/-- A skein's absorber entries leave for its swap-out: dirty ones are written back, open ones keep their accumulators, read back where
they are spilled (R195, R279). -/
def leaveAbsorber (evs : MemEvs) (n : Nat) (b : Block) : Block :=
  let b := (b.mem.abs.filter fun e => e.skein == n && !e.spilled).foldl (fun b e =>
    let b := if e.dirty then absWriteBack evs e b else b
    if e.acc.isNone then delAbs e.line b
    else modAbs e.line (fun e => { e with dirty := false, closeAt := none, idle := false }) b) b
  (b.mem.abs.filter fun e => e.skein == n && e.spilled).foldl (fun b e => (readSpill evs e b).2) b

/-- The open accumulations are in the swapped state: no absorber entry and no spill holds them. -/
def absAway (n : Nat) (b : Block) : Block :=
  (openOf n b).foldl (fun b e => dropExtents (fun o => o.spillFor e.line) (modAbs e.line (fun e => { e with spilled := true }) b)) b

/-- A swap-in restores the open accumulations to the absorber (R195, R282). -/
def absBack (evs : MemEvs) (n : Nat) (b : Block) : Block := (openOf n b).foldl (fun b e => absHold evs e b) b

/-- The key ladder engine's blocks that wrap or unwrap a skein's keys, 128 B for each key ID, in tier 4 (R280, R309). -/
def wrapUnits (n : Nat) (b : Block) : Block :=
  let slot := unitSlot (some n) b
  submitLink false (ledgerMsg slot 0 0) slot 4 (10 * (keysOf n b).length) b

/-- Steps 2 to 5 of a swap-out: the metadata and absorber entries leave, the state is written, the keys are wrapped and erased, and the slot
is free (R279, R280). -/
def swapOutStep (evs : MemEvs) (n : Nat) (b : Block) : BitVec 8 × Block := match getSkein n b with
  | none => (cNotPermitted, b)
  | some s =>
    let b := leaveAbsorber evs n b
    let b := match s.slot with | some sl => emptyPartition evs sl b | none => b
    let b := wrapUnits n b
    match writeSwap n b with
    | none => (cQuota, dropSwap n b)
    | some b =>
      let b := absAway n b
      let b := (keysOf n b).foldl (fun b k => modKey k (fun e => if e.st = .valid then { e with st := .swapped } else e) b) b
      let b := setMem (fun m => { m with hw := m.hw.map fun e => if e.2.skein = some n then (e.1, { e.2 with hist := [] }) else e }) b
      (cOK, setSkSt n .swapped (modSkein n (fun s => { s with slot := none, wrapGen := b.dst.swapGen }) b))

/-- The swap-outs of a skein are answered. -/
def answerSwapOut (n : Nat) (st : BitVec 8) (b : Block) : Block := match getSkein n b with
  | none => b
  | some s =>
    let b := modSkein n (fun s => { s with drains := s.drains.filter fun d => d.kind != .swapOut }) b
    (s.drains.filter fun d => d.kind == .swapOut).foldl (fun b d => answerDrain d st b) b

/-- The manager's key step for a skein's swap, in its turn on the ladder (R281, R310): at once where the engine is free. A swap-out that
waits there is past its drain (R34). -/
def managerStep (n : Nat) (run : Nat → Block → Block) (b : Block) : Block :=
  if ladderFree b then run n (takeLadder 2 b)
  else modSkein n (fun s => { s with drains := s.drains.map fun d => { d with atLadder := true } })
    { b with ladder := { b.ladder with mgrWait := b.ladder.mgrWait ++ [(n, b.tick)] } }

**ASSIGNMENT:** Begin with the line that holds "are answered. -/" and write out each line from there to the end of the material, exactly as it stands. Include nothing else.

**SOLUTION TO THE PROBLEM:**
/-- The swap-outs of a skein are answered. -/
def answerSwapOut (n : Nat) (st : BitVec 8) (b : Block) : Block := match getSkein n b with
  | none => b
  | some s =>
    let b := modSkein n (fun s => { s with drains := s.drains.filter fun d => d.kind != .swapOut }) b
    (s.drains.filter fun d => d.kind == .swapOut).foldl (fun b d => answerDrain d st b) b

/-- The manager's key step for a skein's swap, in its turn on the ladder (R281, R310): at once where the engine is free. A swap-out that
waits there is past its drain (R34). -/
def managerStep (n : Nat) (run : Nat → Block → Block) (b : Block) : Block :=
  if ladderFree b then run n (takeLadder 2 b)
  else modSkein n (fun s => { s with drains := s.drains.map fun d => { d with atLadder := true } })
    { b with ladder := { b.ladder with mgrWait := b.ladder.mgrWait ++ [(n, b.tick)] } }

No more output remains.